▸ **Your instructions**
For each line below that contains the word "hgrows", return that line.

▸ **Source data**
####################
/-- SINK's `ENQ`s are all a delivery does to the queue (R236). -/
theorem QueueInv.queueGrows_deliver (q : QueueInv s) (b : BufferInv s) (hd : deliverFrame s = .ok t) :
    QueueGrows s t := by
  rw [deliverFrame_ok s b.cursor] at hd
  cases hd
  exact QueueInv.queueGrows_enqueueAll (sinkAnswer s) (s := handOver s) { q with }

theorem FramingFrame.queuedSlots_eq (f : FramingFrame s t) : queuedSlots t = queuedSlots s := by
  rw [f.eq]
  rfl

theorem queueGrows_shtp (q : QueueInv s) (b : BufferInv s) {byte : Byte} {remaining : Half} {r : Half × State}
    (hr : shtpCallback byte remaining s = .ok r) : QueueGrows s r.2 := by
  obtain ⟨hbuf, hovf⟩ := b.transferByte byte
  have h0 := dispatched_of_framing q (framingFrame_transferByte s byte) hbuf hovf
  have hslots := (framingFrame_transferByte s byte).queuedSlots_eq
  rcases shtpCallback_cases s byte remaining with ⟨-, he⟩ | ⟨-, -, -, he⟩ | ⟨-, -, -, he⟩
  · cases he.symm.trans hr
    exact .of_eq hslots
  · cases he.symm.trans hr
    exact .of_eq hslots
  · rw [he] at hr
    cases hd : deliverFrame { (transferByte byte s).2 with xfIdx := nextIdx s.xfIdx } with
    | error e => rw [hd] at hr; cases hr
    | ok u =>
      rw [hd] at hr
      cases hr
      have hgrows : QueueGrows (transferByte byte s).2 u :=
        QueueInv.queueGrows_deliver (s := { (transferByte byte s).2 with xfIdx := nextIdx s.xfIdx }) { h0.queue with }
          { h0.buffer with } hd
      exact QueueGrows.trans (.of_eq hslots) hgrows

theorem queueGrows_dispatch (q : QueueInv s) (b : BufferInv s) {addr : BitVec 7} {byte : Byte} {remaining : Half}
    {r : Half × State} (hr : dispatchByte addr byte remaining s = .ok r) : QueueGrows s r.2 := by
  unfold dispatchByte at hr
  split at hr
  · cases hr
    exact .of_eq rfl
  · exact queueGrows_shtp q b hr

/-- The acknowledge extends a read length and leaves the ring alone (R187, R188). -/
theorem queuedSlots_acknowledge (i : Nat) (add : Half) (s : State) :
    queuedSlots (acknowledge i add s) = queuedSlots s := by
  rcases acknowledge_cases i add s with ⟨-, he⟩ | ⟨-, he⟩
  · rw [he]; rfl
  · rw [he]; rfl

theorem queueGrows_receiveByte (q : QueueInv s) (b : BufferInv s) {byte : Byte} {i : Nat}
    (hx : receiveByte byte i s = .ok t) : QueueGrows s t := by
  rcases Nat.lt_or_ge i s.cfg.nslot with hi | hi
  · rw [receiveByte_of_lt hi] at hx
    cases hd : dispatchByte (poolAt s i).addr byte (bytesRemaining (poolAt s i).rlen (nextRcount s.rcount))
        { s with rcount := nextRcount s.rcount } with
    | error f => rw [hd] at hx; cases hx
    | ok r =>
      rw [hd] at hx
      cases hx
      have hgrows : QueueGrows s r.2 :=
        queueGrows_dispatch (s := { s with rcount := nextRcount s.rcount }) { q with } { b with } hd
      exact hgrows.trans (.of_eq (queuedSlots_acknowledge i r.1 r.2))
  · cases (receiveByte_missing hi byte).symm.trans hx

/-- `EV_RX` appends what SINK answers to a delivery, and takes nothing (R236). -/
theorem queueGrows_evRx (h : s.Inv) {b : Byte} (hx : exec (.evRx b) s = .next t) : QueueGrows s t := by
  cases he : expectedAt s.stage s.sub (.evRx b) with
  | false =>
    cases (exec_of_unexpected rfl he).symm.trans hx
    exact .of_eq rfl
  | true =>
    obtain ⟨hst, hsub⟩ := expectedAt_evRx.1 he
    obtain ⟨i, ha⟩ := h.engineInv.exists_active (.inr (.inl hst))
    rw [exec_evRx_reading hst hsub ha] at hx
    exact queueGrows_receiveByte (s := s.beginStep) { h.queueInv with } { h.bufferInv with } (outcomeOf_ok hx)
####################
▸ **Response below**
      have hgrows : QueueGrows (transferByte byte s).2 u :=
      exact QueueGrows.trans (.of_eq hslots) hgrows
      have hgrows : QueueGrows s r.2 :=
      exact hgrows.trans (.of_eq (queuedSlots_acknowledge i r.1 r.2))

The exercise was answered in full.